= INPUT DATA =

-- ==== Sys2Proof/Machine/Power.lean ====
section
/-! DEFINITION. The power stage (11): drive channels and boost controllers. -/

namespace Sys2Proof.Machine

-- Carrier periods (Table 11.1). A boost frequency is named by the carrier code of the same frequency.

/-- Carrier periods in a tick. -/
def carrierCount (c : Nat) : Nat := nth 8 [8, 12, 16, 24] c
/-- Length of period k. -/
def carrierLen (c k : Nat) : Nat :=
  match c with
  | 0 => 2048
  | 1 => if k % 3 = 0 then 1366 else 1365
  | 2 => 1024
  | _ => if k % 3 = 2 then 682 else 683
/-- First count of period k. -/
def carrierStart (c k : Nat) : Nat :=
  match c with
  | 0 => 2048 * k
  | 1 => 4096 * (k / 3) + nth 0 [0, 1366, 2731] (k % 3)
  | 2 => 1024 * k
  | _ => 2048 * (k / 3) + nth 0 [0, 683, 1366] (k % 3)

-- States of a drive channel (Table 11.2).

/-- The group's controller holds its THERMAL trip (R343). -/
def thermalTrip (s : State) (g : Nat) : Bool := (s.bst g).trip

/-- Cause code of the forcing condition of a channel, none where none stands (R333). -/
def forcing (s : State) (c : Nat) : Option Nat :=
  if s.dev.safePin then some 5
  else if thermalTrip s (c / 4) then some 4
  else if !s.dev.refclk then some 7
  else if s.flt.safeDrv.getLsbD c then some 6
  else none

/-- The channel takes a state. -/
def drvSet (s : State) (c st : Nat) (trip : Bool) : State :=
  let old := drvState s c
  let s := s.setF (pgDrv c) F.drvStatState st
  if old = 3 ∧ st ≠ 3 then diagLeft s c trip else s

/-- The channel enters LATCHED. -/
def drvLatch (s : State) (c cause : Nat) (trip : Bool) : State :=
  let s := drvSet ((s.setF (pgDrv c) F.drvStatCause cause).setF (pgDrv c) F.drvTimerMs 0) c 5 trip
  eventF s (pgDrv c) F.drvEvtLatched

/-- A forcing condition arises: a channel in PRECHARGE, RAMP or RUN is FORCED at once (Table 11.2). -/
def drvForce (s : State) (c cause : Nat) : State :=
  let st := drvState s c
  if st = 1 ∨ st = 2 ∨ st = 3 then drvSet (s.setF (pgDrv c) F.drvStatCause cause) c 6 false else s

/-- Every channel under a forcing condition is FORCED. -/
def drvForceAll (s : State) : State :=
  (List.range 16).foldl (fun s c => match forcing s c with
    | some cause => drvForce s c cause
    | none => s) s

-- The block of a tick (R328, R334, R335).

/-- An absent tick of a channel in RAMP or RUN (R334): the block played, and the channel. -/
def drvAbsent (x : DrvSt) : List Int × DrvSt :=
  if x.gap = 0 then (fadeOut 2 (List.replicate 8 x.last), { x with gap := 1, back := 0 })
  else (List.replicate 8 0, { x with gap := 2, back := 0 })

/-- A present block of a channel in RAMP or RUN: it plays, ramped in where a ramp runs; after an absence, silence until
the second in a row. -/
def drvPresent (x : DrvSt) (d : List Int) : List Int × DrvSt :=
  let x := if x.gap = 0 then x
    else if x.back = 0 then { x with gap := 2, back := 1 }
    else { x with gap := 0, back := 0, told := false, ramp := 0 }
  if x.gap ≠ 0 then (List.replicate 8 0, x)
  else if x.ramp < 4 then (rampFrom 2 (8 * x.ramp) d, { x with ramp := x.ramp + 1 })
  else (d, x)

/-- A channel in RAMP or RUN plays the committed block of a tick, or its absence (R334). Under SAFE_OUT it plays silence, and
after it the next blocks ramp in, from silence (R335). -/
def drvPlay (s : State) (tick c : Nat) (blk : Option (List Int)) : State :=
  let p := pgDrv c
  let put := fun (s : State) (cur : List Int) (x : DrvSt) => s.setDrv c (fun y =>
    { x with prev := if y.outHeld then [] else y.cur, cur := cur, tick := some tick, last := at0 cur 7 })
  let s := if blk.isNone then
      let s := s.bump p F.drvCntUnderCount
      if (s.drv c).told then s
      else raise (s.setDrv c (fun x => { x with told := true })) p F.drvFltUnderrun.lo (w32 c)
    else s
  let x := s.drv c
  let x := if x.outHeld then { x with outHeld := false, ramp := 0, last := 0 } else x
  let r := match blk with
    | some d => drvPresent x d
    | none => drvAbsent x
  if s.flt.safeOut then put s (List.replicate 8 0) { r.2 with outHeld := true } else put s r.1 r.2

/-- The committed block of a channel's strip; none where it is absent, or the strip runs in another domain. -/
def drvBlock (s : State) (c tick : Nat) : Option (List Int) :=
  (committedOut s (s.act (pgDrv c) F.drvCfgStrip) tick).filter (fun d => d.length == 8)

/-- The channel enters RAMP: the noise shaper starts from zero; the block of the tick before, which plays in this one, is
the first it ramps in, or is absent (R295, R330, R334). The B command rises: `low` says that DCn_AL is high already. -/
def drvRampIn (s : State) (c : Nat) (low : Bool) : State :=
  let now := s.arch.began.get 0 (pgDrv c)
  let s := s.setDrv c (fun x =>
    { x with prev := [], cur := [], tick := none, last := 0, ramp := 0, pre := 4, gap := 0, told := false, back := 0,
             e1 := 0, e2 := 0, e3 := 0, e4 := 0, e5 := 0, dcSum := 0, dcN := 0,
             width := 0, first := 16384, edge := true, begun := false, low := low })
  let s := drvSet s c 2 false
  if s.arch.began.find pgLatg == some now then drvPlay s (now - 1) c (drvBlock s c (now - 1)) else s

/-- The channel enters PRECHARGE for PRECHG ticks; 0 is none. -/
def drvPrecharge (s : State) (c : Nat) : State :=
  let n := s.act (pgDrv c) F.drvCfgPrechg
  let s := s.setDrv c (fun x => { x with pre := n, retryDue := false, unlatch := false })
  let s := drvSet (s.setF (pgDrv c) F.drvTimerMs 0) c 1 false
  if n = 0 then drvRampIn s c false else s

/-- PRECHARGE_DONE: PRECHG ticks have elapsed. -/
def prechargeEnd (s : State) (c : Nat) : State :=
  if s.running (pgDrv c) && drvState s c == 1 && (s.drv c).pre == 0 then drvRampIn s c true else s

/-- The channel stops: DISABLED, TRIPS cleared, and the condition of OCP ends (Tables 11.2 and 17.8). -/
def drvStop (s : State) (c : Nat) : State :=
  let s := drvSet (s.setF (pgDrv c) F.drvStatTrips 0) c 0 false
  let s := s.setF (pgDrv c) F.drvTimerMs 0
  cease (s.setDrv c (fun _ => {})) (pgDrv c) F.drvFltOcp.lo

/-- At the output commit point of a tick, a channel in RAMP or RUN takes the committed block of its strip. -/
def drvTake (s : State) (tick c : Nat) : State :=
  let st := drvState s c
  if s.running (pgDrv c) && (st == 2 || st == 3) then drvPlay s tick c (drvBlock s c tick) else s

-- Pulses (R328 to R332).

/-- The input signal at a position q in counts from the start of tick n, whose block plays in the tick after it; the
first periods of a tick may begin before its block has been taken, and use the blocks before (R328). -/
def drvInput (x : DrvSt) (n : Nat) (q : Int) : Int :=
  let s0 := q / 2048
  let f := q % 2048
  let taken := x.tick.all (fun t => decide (n ≤ t))
  let at_ := fun (i : Int) =>
    if taken then (if i < 0 then at0 x.prev (8 + i).toNat else at0 x.cur i.toNat)
    else if i < 0 then at0 x.cur (8 + i).toNat else 0
  sat32 (at_ s0 + rne ((at_ (s0 + 1) - at_ s0) * f) 11)

/-- The rail code of a group, while one is available (R329). -/
def railCode (s : State) (g : Nat) : Option Nat :=
  match (s.sns g).rail with
  | some r => if 1 ≤ r then some r.toNat else none
  | none => none

/-- The rail code that a carrier period works with (R329). -/
def carrierRail (s : State) (c : Nat) : Nat :=
  match railCode s (c / 4) with
  | some r => if s.actIs (pgDrv c) F.drvModFfEn then r else s.act (pgDrv c) F.drvFfRailNom
  | none => s.act (pgDrv c) F.drvFfRailNom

= WORK TASK =
How many of the lines in the records above include the word "true"? State that number alone.

= ANSWER SPACE =
4